Beckett considered the name and its initial implications. He definitely wasn’t a Robert. He was Beckett. Beck. In no way was changing his name to Robert happening anytime in his future. There was a tiny teddy bear with the letter–the sort you gave a small child to decorate a crib or a carriage. When Beckett grasped it and felt the soft fur he suddenly wished that it would pull memories of before he was four to the surface. He couldn’t recall a single thing and he placed it on the desk.
“What about my birth dad?” Beckett asked carefully. In his head his mother had been a kid who became pregnant with no husband in the picture. It was easy to forgive her for dumping him if he used that reasoning.
“He’s still alive,” Austin said. Beckett looked up sharply.
“Does he know about me?”
“He knew you. He thought you died in the same car wreck as your mother.”
“So she is dead then. She died and then I was adopted. She didn’t give me up?”
“No.” Austin sighed and briefly closed his eyes. “There was no giving up. She died, you lived.” Austin’s voice was calm and rational. He continued, “I helped her by taking you and making you safe.”

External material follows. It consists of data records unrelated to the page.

-- ==== Sys2Proof/Tests/Slice0.lean ====
section
/-! SUPPORT. Tests/Slice0.lean: words written out from the encodings, ill-formed terms, single steps, and witnesses of the
hypotheses of the statements. -/

namespace Sys2Proof.Tests

-- The proofs of this file are checked in turn: a proof waiting for another would hold a thread and its stack.
set_option Elab.async false

open Sys2Proof Sys2Proof.Machine

/-! ## Words (05 Tables 5.2 to 5.9; 10 Table 10.4), written from the tables with the fields shown -/

/-- Every word of a list decodes to the instruction beside it. -/
def reads (l : List (IWord × Instr)) : Bool :=
  l.all (fun p => match decode p.1 with | .ok i => i == p.2 | .error _ => false)

/-- Every bobbin word of a list decodes to the instruction beside it. -/
def readsBobbin (l : List (IWord × Instr)) : Bool :=
  l.all (fun p => match decodeBobbin p.1 with | .ok i => i == p.2 | .error _ => false)

theorem test_decode_v_words_1 : reads
    [(0x0453038b, .vadd { nb := false, m := false, bk := 1, ak := false, b := 5, a := 6, d := 7 }),
     (0x4453038b, .vsub { nb := false, m := false, bk := 1, ak := false, b := 5, a := 6, d := 7 }),
     (0x8453038b, .vrsub { nb := false, m := false, bk := 1, ak := false, b := 5, a := 6, d := 7 }),
     (0xc453038b, .vmul { nb := false, m := false, bk := 1, ak := false, b := 5, a := 6, d := 7 }),
     (0x0453138b, .vmulh { nb := false, m := false, bk := 1, ak := false, b := 5, a := 6, d := 7 }),
     (0x4453138b, .vmulhu { nb := false, m := false, bk := 1, ak := false, b := 5, a := 6, d := 7 }),
     (0x8453138b, .vdiv { nb := false, m := false, bk := 1, ak := false, b := 5, a := 6, d := 7 }),
     (0xc453138b, .vdivu { nb := false, m := false, bk := 1, ak := false, b := 5, a := 6, d := 7 }),
     (0x0453238b, .vrem { nb := false, m := false, bk := 1, ak := false, b := 5, a := 6, d := 7 }),
     (0x4453238b, .vremu { nb := false, m := false, bk := 1, ak := false, b := 5, a := 6, d := 7 }),
     (0x8453238b, .vmin { nb := false, m := false, bk := 1, ak := false, b := 5, a := 6, d := 7 }),
     (0xc453238b, .vmax { nb := false, m := false, bk := 1, ak := false, b := 5, a := 6, d := 7 }),
     (0x0453338b, .vminu { nb := false, m := false, bk := 1, ak := false, b := 5, a := 6, d := 7 }),
     (0x4453338b, .vmaxu { nb := false, m := false, bk := 1, ak := false, b := 5, a := 6, d := 7 }),
     (0x8453338b, .vadds { nb := false, m := false, bk := 1, ak := false, b := 5, a := 6, d := 7 }),
     (0xc453338b, .vsubs { nb := false, m := false, bk := 1, ak := false, b := 5, a := 6, d := 7 }),
     (0x0453438b, .vaddsu { nb := false, m := false, bk := 1, ak := false, b := 5, a := 6, d := 7 }),
     (0x4453438b, .vsubsu { nb := false, m := false, bk := 1, ak := false, b := 5, a := 6, d := 7 }),
     (0x8453438b, .vand { nb := false, m := false, bk := 1, ak := false, b := 5, a := 6, d := 7 }),
     (0xc453438b, .vor { nb := false, m := false, bk := 1, ak := false, b := 5, a := 6, d := 7 })] = true := by decide

theorem test_decode_v_words_2 : reads
    [(0x0453538b, .vxor { nb := false, m := false, bk := 1, ak := false, b := 5, a := 6, d := 7 }),
     (0x4453538b, .vsll { nb := false, m := false, bk := 1, ak := false, b := 5, a := 6, d := 7 }),
     (0x8453538b, .vsrl { nb := false, m := false, bk := 1, ak := false, b := 5, a := 6, d := 7 }),
     (0xc453538b, .vsra { nb := false, m := false, bk := 1, ak := false, b := 5, a := 6, d := 7 }),
     (0x1442e30b, .vmerge { nb := false, m := true, bk := 1, ak := false, b := 4, a := 5, d := 6 }),
     (0x4440628b, .vmv { nb := false, m := false, bk := 1, ak := false, b := 4, a := 0, d := 5 }),
     (0x8453638b, .vcmpEq { nb := false, m := false, bk := 1, ak := false, b := 5, a := 6, d := 7 }),
     (0xc453638b, .vcmpNe { nb := false, m := false, bk := 1, ak := false, b := 5, a := 6, d := 7 }),
     (0x0453738b, .vcmpLt { nb := false, m := false, bk := 1, ak := false, b := 5, a := 6, d := 7 }),
     (0x4453738b, .vcmpLe { nb := false, m := false, bk := 1, ak := false, b := 5, a := 6, d := 7 }),
     (0x8453738b, .vcmpLtu { nb := false, m := false, bk := 1, ak := false, b := 5, a := 6, d := 7 }),
     (0xc453738b, .vcmpLeu { nb := false, m := false, bk := 1, ak := false, b := 5, a := 6, d := 7 }),
     (0x045303ab, .vfadd { nb := false, m := false, bk := 1, ak := false, b := 5, a := 6, d := 7 }),
     (0x445303ab, .vfsub { nb := false, m := false, bk := 1, ak := false, b := 5, a := 6, d := 7 }),
     (0x845303ab, .vfmul { nb := false, m := false, bk := 1, ak := false, b := 5, a := 6, d := 7 }),
     (0xc45303ab, .vfdiv { nb := false, m := false, bk := 1, ak := false, b := 5, a := 6, d := 7 }),
     (0x045313ab, .vfma { nb := false, m := false, bk := 1, ak := false, b := 5, a := 6, d := 7 }),
     (0x445313ab, .vfms { nb := false, m := false, bk := 1, ak := false, b := 5, a := 6, d := 7 }),
     (0x845313ab, .vfnma { nb := false, m := false, bk := 1, ak := false, b := 5, a := 6, d := 7 }),
     (0xc45313ab, .vfnms { nb := false, m := false, bk := 1, ak := false, b := 5, a := 6, d := 7 })] = true := by decide

theorem test_decode_v_words_3 : reads
    [(0x045323ab, .vfmin { nb := false, m := false, bk := 1, ak := false, b := 5, a := 6, d := 7 }),
     (0x445323ab, .vfmax { nb := false, m := false, bk := 1, ak := false, b := 5, a := 6, d := 7 }),
     (0x845323ab, .vfsgnj { nb := false, m := false, bk := 1, ak := false, b := 5, a := 6, d := 7 }),
     (0xd004242b, .vfsqrt { nb := false, m := true, bk := 0, ak := false, b := 0, a := 8, d := 8 }),
     (0x1004342b, .vfexp2 { nb := false, m := true, bk := 0, ak := false, b := 0, a := 8, d := 8 }),
     (0x5004342b, .vflog2 { nb := false, m := true, bk := 0, ak := false, b := 0, a := 8, d := 8 }),
     (0x9c84342b, .vcvt { nb := false, m := true, bk := 3, ak := false, b := 8, a := 8, d := 8 }),
     (0xd004342b, .vfclass { nb := false, m := true, bk := 0, ak := false, b := 0, a := 8, d := 8 }),
     (0x045343ab, .vfcmpEq { nb := false, m := false, bk := 1, ak := false, b := 5, a := 6, d := 7 }),
     (0x445343ab, .vfcmpLt { nb := false, m := false, bk := 1, ak := false, b := 5, a := 6, d := 7 }),
     (0x845343ab, .vfcmpLe { nb := false, m := false, bk := 1, ak := false, b := 5, a := 6, d := 7 }),
     (0xc45343ab, .vfcmpUn { nb := false, m := false, bk := 1, ak := false, b := 5, a := 6, d := 7 }),
     (0x1004542b, .vscanAdd { nb := false, m := true, bk := 0, ak := false, b := 0, a := 8, d := 8 }),
     (0x5004542b, .vscanMax { nb := false, m := true, bk := 0, ak := false, b := 0, a := 8, d := 8 }),
     (0x9004542b, .vfscan { nb := false, m := true, bk := 0, ak := false, b := 0, a := 8, d := 8 }),
     (0xc45353ab, .vlrec { nb := false, m := false, bk := 1, ak := false, b := 5, a := 6, d := 7 }),
     (0x1004642b, .vprev { nb := false, m := true, bk := 0, ak := false, b := 0, a := 8, d := 8 }),
     (0x5c20612b, .vrand { nb := false, m := true, bk := 3, ak := false, b := 2, a := 0, d := 2 }),
     (0x9c21e22b, .vnms { nb := false, m := true, bk := 3, ak := false, b := 2, a := 3, d := 4 }),
     (0xdc07e7ab, .vnmst { nb := false, m := true, bk := 3, ak := false, b := 0, a := 15, d := 15 })] = true := by decide

theorem test_decode_v_words_4 : reads
    [(0x3c63f3ab, .vred { nb := true, m := true, bk := 3, ak := false, b := 6, a := 7, d := 7 }),
     (0x7c3272ab, .vfred { nb := true, m := true, bk := 3, ak := false, b := 3, a := 4, d := 5 }),
     (0xbc0373ab, .vfredo { nb := true, m := true, bk := 3, ak := false, b := 0, a := 6, d := 7 })] = true := by decide

theorem test_decode_vm_words : reads
    [(0x8884045b, .vld { mf := 8, m := true, sub := 0, b := 8, a := 8, d := 8 }),
     (0x4c42125b, .vldx { mf := 4, m := true, sub := 2, b := 4, a := 4, d := 4 }),
     (0x8884245b, .vst { mf := 8, m := true, sub := 0, b := 8, a := 8, d := 8 }),
     (0x4c42325b, .vstx { mf := 4, m := true, sub := 2, b := 4, a := 4, d := 4 }),
     (0x2c21415b, .vamox { mf := 2, m := true, sub := 2, b := 2, a := 2, d := 2 })] = true := by decide

theorem test_decode_k_words : reads
    [(0x003262db, .kand { k3 := 0, b := 3, a := 4, d := 5 }),
     (0x103262db, .kor { k3 := 0, b := 3, a := 4, d := 5 }),
     (0x203262db, .kxor { k3 := 0, b := 3, a := 4, d := 5 }),
     (0x303262db, .kandn { k3 := 0, b := 3, a := 4, d := 5 }),
     (0x4001e25b, .knot { k3 := 0, b := 0, a := 3, d := 4 }),
     (0x503262db, .kshl { k3 := 0, b := 3, a := 4, d := 5 }),
     (0x603262db, .kshr { k3 := 0, b := 3, a := 4, d := 5 }),
     (0x7642e35b, .vadc { k3 := 3, b := 4, a := 5, d := 6 }),
     (0x8642e35b, .vsbc { k3 := 3, b := 4, a := 5, d := 6 }),
     (0x960262db, .vaddk { k3 := 3, b := 0, a := 4, d := 5 })] = true := by decide

theorem test_decode_r_words_1 : reads
    [(0x003252db, .vsetl { rs2 := 3, rs1 := 4, rd := 5 }),
     (0x0201d25b, .vlq { rs2 := 0, rs1 := 3, rd := 4 }),
     (0x0400505b, .vforce { rs2 := 0, rs1 := 0, rd := 0 }),
     (0x0601d25b, .voset { rs2 := 0, rs1 := 3, rd := 4 }),
     (0x0801d25b, .voget { rs2 := 0, rs1 := 3, rd := 4 }),
     (0x0a32505b, .vspill { rs2 := 3, rs1 := 4, rd := 0 }),
     (0x0c01d25b, .vfill { rs2 := 0, rs1 := 3, rd := 4 }),
     (0x0e01d05b, .vsavef { rs2 := 0, rs1 := 3, rd := 0 }),
     (0x1001d05b, .vrestf { rs2 := 0, rs1 := 3, rd := 0 }),
     (0x123252db, .vldsg { rs2 := 3, rs1 := 4, rd := 5 }),
     (0x143252db, .vstsg { rs2 := 3, rs1 := 4, rd := 5 }),
     (0x163252db, .vsldup { rs2 := 3, rs1 := 4, rd := 5 }),
     (0x183252db, .vslddn { rs2 := 3, rs1 := 4, rd := 5 }),
     (0x1a3252db, .vperm { rs2 := 3, rs1 := 4, rd := 5 }),
     (0x1c3252db, .vcompr { rs2 := 3, rs1 := 4, rd := 5 }),
     (0x1e3252db, .vexpnd { rs2 := 3, rs1 := 4, rd := 5 }),
     (0x2001d25b, .vrev { rs2 := 0, rs1 := 3, rd := 4 }),
     (0x2201d25b, .vclz { rs2 := 0, rs1 := 3, rd := 4 }),
     (0x2401d25b, .vpopcnt { rs2 := 0, rs1 := 3, rd := 4 }),
     (0x260051db, .vid { rs2 := 0, rs1 := 0, rd := 3 })] = true := by decide

theorem test_decode_r_words_2 : reads
    [(0x2801d25b, .kpopc { rs2 := 0, rs1 := 3, rd := 4 }),
     (0x2a01d25b, .kfirst { rs2 := 0, rs1 := 3, rd := 4 }),
     (0x2c01d25b, .klast { rs2 := 0, rs1 := 3, rd := 4 }),
     (0x2e3252db, .kmv { rs2 := 3, rs1 := 4, rd := 5 }),
     (0x3001d25b, .kset { rs2 := 0, rs1 := 3, rd := 4 }),
     (0x3201d25b, .ktov { rs2 := 0, rs1 := 3, rd := 4 }),
     (0x003202fb, .vtroww { rs2 := 3, rs1 := 4, rd := 5 }),
     (0x023202fb, .vtrowr { rs2 := 3, rs1 := 4, rd := 5 }),
     (0x043202fb, .vtcolw { rs2 := 3, rs1 := 4, rd := 5 }),
     (0x063202fb, .vtcolr { rs2 := 3, rs1 := 4, rd := 5 }),
     (0x080001fb, .tzero { rs2 := 0, rs1 := 0, rd := 3 }),
     (0x0a4200fb, .hload { rs2 := 4, rs1 := 4, rd := 1 }),
     (0x0c4200fb, .hloads { rs2 := 4, rs1 := 4, rd := 1 }),
     (0x0e00007b, .hswap { rs2 := 0, rs1 := 0, rd := 0 }),
     (0x100080fb, .hmul { rs2 := 0, rs1 := 1, rd := 1 }),
     (0x121100fb, .hmulp { rs2 := 1, rs1 := 2, rd := 1 }),
     (0x141100fb, .hmulf { rs2 := 1, rs1 := 2, rd := 1 }),
     (0x1611017b, .hacc { rs2 := 1, rs1 := 2, rd := 2 }),
     (0x1800817b, .hmov { rs2 := 0, rs1 := 1, rd := 2 }),
     (0x1a00817b, .hq { rs2 := 0, rs1 := 1, rd := 2 })] = true := by decide

theorem test_decode_r_words_3 : reads
    [(0x0000107b, .mnrmz { rs2 := 0, rs1 := 0, rd := 0 }),
     (0x021110fb, .mnorm { rs2 := 1, rs1 := 2, rd := 1 }),
     (0x0410907b, .matab { rs2 := 1, rs1 := 1, rd := 0 }),
     (0x063212fb, .msamp { rs2 := 3, rs1 := 4, rd := 5 }),
     (0x080090fb, .mscale { rs2 := 0, rs1 := 1, rd := 1 }),
     (0x0001a07b, .cpy { rs2 := 0, rs1 := 3, rd := 0 }),
     (0x0232207b, .cpyf { rs2 := 3, rs1 := 4, rd := 0 }),
     (0x0401a27b, .cpyb { rs2 := 0, rs1 := 3, rd := 4 }),
     (0x0632207b, .cpym { rs2 := 3, rs1 := 4, rd := 0 }),
     (0x0801a07b, .twany { rs2 := 0, rs1 := 3, rd := 0 }),
     (0x0a01a07b, .twall { rs2 := 0, rs1 := 3, rd := 0 }),
     (0x0c0021fb, .tffr { rs2 := 0, rs1 := 0, rd := 3 }),
     (0x0e01a07b, .tclr { rs2 := 0, rs1 := 3, rd := 0 }),
     (0x0032407b, .fencep { rs2 := 3, rs1 := 4, rd := 0 }),
     (0x0232407b, .wmset { rs2 := 3, rs1 := 4, rd := 0 }),
     (0x0401c07b, .wmpub { rs2 := 0, rs1 := 3, rd := 0 }),
     (0x0601c07b, .wmlnk { rs2 := 0, rs1 := 3, rd := 0 }),
     (0x0801c27b, .wmget { rs2 := 0, rs1 := 3, rd := 4 }),
     (0x0a00407b, .barc { rs2 := 0, rs1 := 0, rd := 0 }),
     (0x0c00407b, .bara { rs2 := 0, rs1 := 0, rd := 0 })] = true := by decide

theorem test_decode_r_words_4 : reads
    [(0x0e00407b, .barw { rs2 := 0, rs1 := 0, rd := 0 }),
     (0x1032407b, .sig { rs2 := 3, rs1 := 4, rd := 0 }),
     (0x1200407b, .tend { rs2 := 0, rs1 := 0, rd := 0 }),
     (0x143242fb, .ramo { rs2 := 3, rs1 := 4, rd := 5 }),
     (0x1601c27b, .ramoq { rs2 := 0, rs1 := 3, rd := 4 }),
     (0x0011607b, .fld { rs2 := 1, rs1 := 2, rd := 0 }),
     (0x0232607b, .frun { rs2 := 3, rs1 := 4, rd := 0 }),
     (0x0432607b, .ftok { rs2 := 3, rs1 := 4, rd := 0 }),
     (0x060061fb, .fstat { rs2 := 0, rs1 := 0, rd := 3 }),
     (0x0801e27b, .lidx { rs2 := 0, rs1 := 3, rd := 4 }),
     (0x0a00607b, .lbrk { rs2 := 0, rs1 := 0, rd := 0 }),
     (0x0c3262fb, .mpkw { rs2 := 3, rs1 := 4, rd := 5 }),
     (0x0e01e27b, .mpkr { rs2 := 0, rs1 := 3, rd := 4 }),
     (0x100061fb, .mpkp { rs2 := 0, rs1 := 0, rd := 3 }),
     (0x1200607b, .tret { rs2 := 0, rs1 := 0, rd := 0 }),
     (0x1400607b, .syield { rs2 := 0, rs1 := 0, rd := 0 }),
     (0x1601e27b, .harnq { rs2 := 0, rs1 := 3, rd := 4 })] = true := by decide

theorem test_decode_i_words : reads
    [(0x003272db, .vsetli { imm := 3, rs1 := 4, rd := 5 }),
     (0x72e0307b, .waitc { imm := 1838, rs1 := 0, rd := 0 }),
     (0x0032507b, .loop { imm := 3, rs1 := 4, rd := 0 })] = true := by decide

theorem test_decode_bobbin_words_1 : readsBobbin
    [(0x00000000, .bAdd { dst := 0, a := 0, b := 0, imm := 0 }),
     (0x01000000, .bSub { dst := 0, a := 0, b := 0, imm := 0 }),
     (0x02000000, .bMul { dst := 0, a := 0, b := 0, imm := 0 }),
     (0x03000000, .bAnd { dst := 0, a := 0, b := 0, imm := 0 }),
     (0x04000000, .bOr { dst := 0, a := 0, b := 0, imm := 0 }),
     (0x05000000, .bXor { dst := 0, a := 0, b := 0, imm := 0 }),
     (0x06000000, .bSll { dst := 0, a := 0, b := 0, imm := 0 }),
     (0x07000000, .bSrl { dst := 0, a := 0, b := 0, imm := 0 }),
     (0x08000000, .bSra { dst := 0, a := 0, b := 0, imm := 0 }),
     (0x09000000, .bMin { dst := 0, a := 0, b := 0, imm := 0 }),
     (0x0a000000, .bMax { dst := 0, a := 0, b := 0, imm := 0 }),
     (0x0b000000, .bMinu { dst := 0, a := 0, b := 0, imm := 0 }),
     (0x0c000000, .bMaxu { dst := 0, a := 0, b := 0, imm := 0 }),
     (0x0d00f000, .bMov { dst := 0, a := 0, b := 15, imm := 0 }),
     (0x10000000, .bFadd { dst := 0, a := 0, b := 0, imm := 0 }),
     (0x11000000, .bFsub { dst := 0, a := 0, b := 0, imm := 0 }),
     (0x12000000, .bFmul { dst := 0, a := 0, b := 0, imm := 0 }),
     (0x13000000, .bFmin { dst := 0, a := 0, b := 0, imm := 0 }),
     (0x14000000, .bFmax { dst := 0, a := 0, b := 0, imm := 0 }),
     (0x15000000, .bFma { dst := 0, a := 0, b := 0, imm := 0 })] = true := by decide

Beckett blinked at the man. He really didn’t understand this. It sounded like the plot of a murder novel. “You made me safe? What do you mean?”
“I think the letter will begin to explain. I will give you your privacy and make some coffee for when you are ready to talk. The computer is yours.” Austin left the room without a backward glance and Beckett opened the package. Inside was a simple flat wooden box with a dark inked stamp on the lid. He examined the letters on the lid and realized they were his birth initials, RB. Sliding open the lid he found a chain. Heavy and gold, it was definitely a man’s chain and it was the size that fitted around a wrist–Beckett’s wrist.